Smoking is a significant contributor to cardiovascular disease and by recent estimates results in >1 million cardiovascular deaths annually worldwide. More specifically, smoking is a major risk factor for acute coronary syndrome (ACS) and sudden cardiac death. Smoking is believed to increase the burden of cardiovascular disease by inducing endothelial dysfunction, increasing the burden of coronary atherosclerosis and increasing the risk of thrombosis. Optical coherence tomography (OCT) is an intravascular imaging technique that allows visualization of coronary arteries with high resolution. OCT can provide detailed in vivo information on atherosclerotic plaques inside vessels, including tissue characteristics and fibrous cap thickness. In this study, using a data set from 182 patients who underwent OCT imaging of all 3 epicardial vessels, we sought to correlate smoking history (current, former, and never) with coronary plaque characteristics as identified by OCT.
Methods
The Massachusetts General Hospital OCT registry is a multicenter registry of patients who underwent OCT of the coronary arteries and includes 20 sites across 6 countries. From a total of 1,406 patients who were enrolled in the registry between August 2010 and May 2012, we identified 198 patients who underwent OCT imaging of all 3 major epicardial coronary arteries. From this cohort, we selected the patients who had at least 1 nonculprit or nontarget coronary plaques with area stenosis >50% as measured by OCT using the Working Group for Intravascular Optical Coherence Tomography Standardization and Validation definition for stenosis. Stenoses at sites of previous stenting and those that required balloon angioplasty before OCT imaging were excluded. Patients with incomplete clinical histories or laboratory data were also excluded. The final data set included 182 subjects with 465 nonculprit plaques. Subjects were divided into 3 groups: current active smokers (103 plaques in 41 subjects), former smokers who had quit at least 3 months before (170 plaques in 67 subjects), and those who had never smoked (192 plaques in 74 subjects). Patients with ACS included those presenting with ST-elevation myocardial infarction (STEMI), non-STEMI, and unstable angina. STEMI was defined as continuous chest pain that lasted >30 minutes, arrival at the hospital within 12 hours from the onset of chest pain, ST-segment elevation >0.1 mV in ≥2 contiguous leads, or new left bundle-branch block on the 12-lead electrocardiogram (ECG) and elevated cardiac markers (creatine kinase-MB or troponin T/I). Non-STEMI was defined as ischemic symptoms in the absence of ST elevation on ECG with elevated cardiac markers. Unstable angina was defined as angina at rest, accelerated angina, or new-onset angina.

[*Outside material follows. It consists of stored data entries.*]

theorem witness_MaskingDefersNeverDiscards :
    (∃ t, step { awaiting with pend := bankAll true, inputs := [.tick (wire true)] } = .next t) ∧ awaiting.imask = true ∧
    (∃ t, step { serving with pend := bankAll true, inputs := [.cmd 0xB000_0000_0000_0000] } = .next t) ∧
      serving.insvc = true :=
  ⟨⟨_, rfl⟩, rfl, ⟨_, rfl⟩, rfl⟩

theorem witness_PendingClearedOnlyByItsDispatch :
    (∃ t, step (due 15 .none true) = .next t ∧ bankGet (due 15 .none true).pend 15 = true ∧ bankGet t.pend 15 = false) ∧
    (∃ t, step { due 15 .none true with inputs := [.reset 0] } = .next t ∧ bankGet t.pend 15 = false) :=
  ⟨⟨_, rfl, by decide⟩, ⟨_, rfl, by decide⟩⟩

/-! ### Whole-machine rules -/

theorem witness_FaultBitsAreSticky : ∃ t, step { bench with fault := 0x42, inputs := [.cmd 0x1132_0000_0000_0000] } = .next t ∧
    nextAction { bench with fault := 0x42, inputs := [.cmd 0x1132_0000_0000_0000] } ≠ .reset ∧
    (0x42 : Byte).getLsbD 6 = true :=
  ⟨_, rfl, by decide⟩

theorem witness_EnablesStayOn : ∃ t, step { button with inputs := [.cmd 0x1020_0000_0000_0000] } = .next t ∧
    nextAction { button with inputs := [.cmd 0x1020_0000_0000_0000] } ≠ .reset ∧
    bankGet button.clken 0 = true ∧ button.irqen[2] = true ∧ button.bind.valid = true :=
  ⟨_, rfl, by decide⟩

theorem witness_NoCommandWritesTheHiddenState : ∃ t, exec (.toggle ⟨1, 3⟩) clocked = .next t := ⟨_, rfl⟩

/-- A command accepted in a callback, while a decode or an observation is running. -/
theorem witness_NoCommandMovesARunningSequencer :
    (reading.dstate ≠ .idle ∧ ∃ t, exec (.setMode ⟨0, 7⟩ .input) { reading with insvc := true } = .next t) ∧
    (watching.oactive = true ∧ ∃ t, exec .cbReturn { watching with insvc := true } = .next t) :=
  ⟨⟨by decide, _, rfl⟩, rfl, _, rfl⟩

theorem witness_MaskedWindowRefusesEveryCommand : StateInv awaiting ∧ awaiting.imask = true := ⟨awaiting_inv, rfl⟩

/-! ### Command faults -/

theorem witness_InvalidPinIsRefused :
    (Instr.setRange ⟨2, 15⟩ 2 0).pin? = some ⟨2, 15⟩ ∧ clocked.cfg.nports ≤ (⟨2, 15⟩ : Pin).port.toNat := by decide

theorem witness_RangeOverflowIsRefused :
    (⟨1, 15⟩ : Pin).port.toNat < bench.cfg.nports ∧ 16 < (⟨1, 15⟩ : Pin).index.toNat + (2 : BitVec 5).toNat := by decide

/-- Accepted in the foreground and, ordinary commands, in a callback; turned away in the blocked context and, OBSERVE and
READ, in a callback. -/
theorem witness_AcceptanceByContext :
    (Instr.read ⟨1, 15⟩ ≠ .cbReturn ∧ (Instr.read ⟨1, 15⟩).wellFormed 2 = true ∧ Instr.set ⟨1, 0⟩ true ≠ .cbReturn ∧
      (Instr.set ⟨1, 0⟩ true).wellFormed 2 = true) ∧
    (bench.cfg.nports = 2 ∧ bench.insvc = false ∧ bench.dstate = .idle ∧ bench.oactive = false) ∧
    (reading.cfg.nports = 2 ∧ reading.insvc = false ∧ reading.dstate ≠ .idle) ∧
    (watching.cfg.nports = 2 ∧ watching.insvc = false ∧ watching.oactive = true) ∧
    (serving.cfg.nports = 2 ∧ serving.insvc = true) := by decide

theorem witness_ClockOffIsRefused :
    acceptsOrdinary bench ∧ acceptsBlocking bench ∧ (⟨1, 0⟩ : Pin).port.toNat < bench.cfg.nports ∧
    bankGet bench.clken 1 = false ∧ (⟨1, 0⟩ : Pin).index.toNat + (16 : BitVec 5).toNat ≤ 16 ∧
    (∃ t, exec (.read ⟨1, 0⟩) bench = .next t) ∧ ∃ t, exec .cbReturn bench = .next t :=
  ⟨.inr ⟨rfl, rfl⟩, bench_free, by decide, by decide, by decide, ⟨_, rfl⟩, _, rfl⟩

theorem witness_StrayCallbackReturnIsRefused : bench.insvc = false ∧ reading.insvc = false := ⟨rfl, rfl⟩

/-! ### GPIO commands -/

/-- For SET_MODE, SET, GET, TOGGLE, the repeated commands, SET_TRIGGER and SET_CALLBACK: the last pin there is, in the
foreground and in a callback. -/
theorem witness_commandOnAPin :
    (⟨1, 15⟩ : Pin).port.toNat < clocked.cfg.nports ∧ acceptsOrdinary clocked ∧ bankGet clocked.clken 1 = true ∧
    (⟨0, 15⟩ : Pin).port.toNat < reading.cfg.nports ∧ acceptsOrdinary { reading with insvc := true } ∧
      bankGet reading.clken 0 = true :=
  ⟨by decide, clocked_open, by decide, by decide, handler_open, by decide⟩
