-- ==== Sys2Proof/Config.lean ====
section
/-! DEFINITION. The fixed parameters of the block (00_scope.md R7) and the free values: what the spec leaves open, as
constants with no body, so that no proof can see a value of them (93_implementation_defined.md). -/

namespace Sys2Proof.Config

/-! ### Fixed parameters (00_scope.md R7) -/

/-- `W`: the row length. -/
@[simp] abbrev rowLen : Nat := 8

/-- `NPIX`, `FRAME_LEN`: the elements of a grid and of a scroll frame. -/
@[simp] abbrev frameLen : Nat := 64

/-- `FB_BYTES`: the size of the physical buffer. -/
@[simp] abbrev fbBytes : Nat := 128

/-- `GLYPH_LEN`. -/
@[simp] abbrev glyphLen : Nat := 40

/-- `LETTER_LEAD`: renderLetter's leading pad. -/
@[simp] abbrev letterLead : Nat := 8

/-- `LETTER_TRAIL`: renderLetter's trailing pad. -/
@[simp] abbrev letterTrail : Nat := 16

/-- `STR_LEAD`: renderString's leading pad. -/
@[simp] abbrev strLead : Nat := 8

/-- `GLYPH_GAP`: the pad after each glyph in renderString. -/
@[simp] abbrev glyphGap : Nat := 16

/-- `STR_TRAIL`: renderString's trailing pad. -/
@[simp] abbrev strTrail : Nat := 8

/-- `STEP_DEFAULT`: the scroll step of SHOWMSG. -/
@[simp] abbrev stepDefault : Nat := 8

/-- `TEXT_ROT_OFFSET`: +90 degrees, one quarter turn. -/
@[simp] abbrev textRotOffset : RotCode := 1

/-- `FALLBACK_CHAR`. -/
@[simp] abbrev fallbackChar : Char := '?'

/-! ### Free values

Each is applied to `State.draws`, the number of the draw.  DESIGN CHOICE (log 9): the form of a draw. -/

/-- PACK's result for a channel outside 0..255: any `Word16` (40_color_codec.md R74; 93 U1; log 8). -/
opaque packDraw : Nat → Word16

/-- The environment's answer to a transaction for which `State.io` lists none: `true` is `ok` (20_memory.md R39, R40;
93 U4; log 6). -/
opaque ioDraw : Nat → Bool

/-- The byte that the failed write number `n` leaves at an offset it addressed (20_memory.md R40; 93 U3; log 7). -/
opaque failedByte : Nat → Nat → Byte

/-- What `SAVED` holds once the command that used it has ended, and after a reset input (10_state.md R26, R33; 93 U7;
log 4). -/
opaque savedDraw : Nat → RotCode

/-- The glyph of a lookup in a table that has neither the character nor `'?'`, which no READY block has
(43_glyph_store.md R98, R100; log 17). -/
opaque noFallbackGlyph : List RGB

end Sys2Proof.Config
end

OCT images were obtained using either the time-domain (M2/M3 Cardiology Imaging System, LightLab Imaging, Inc., Westford, MA) or frequency-domain OCT system (C7-XR OCT Intravascular Imaging System, St Jude Medical, St. Paul, MN) as previously described. All images were digitally stored, de-identified, and submitted to the Massachusetts General Hospital (Boston, MA) for analysis.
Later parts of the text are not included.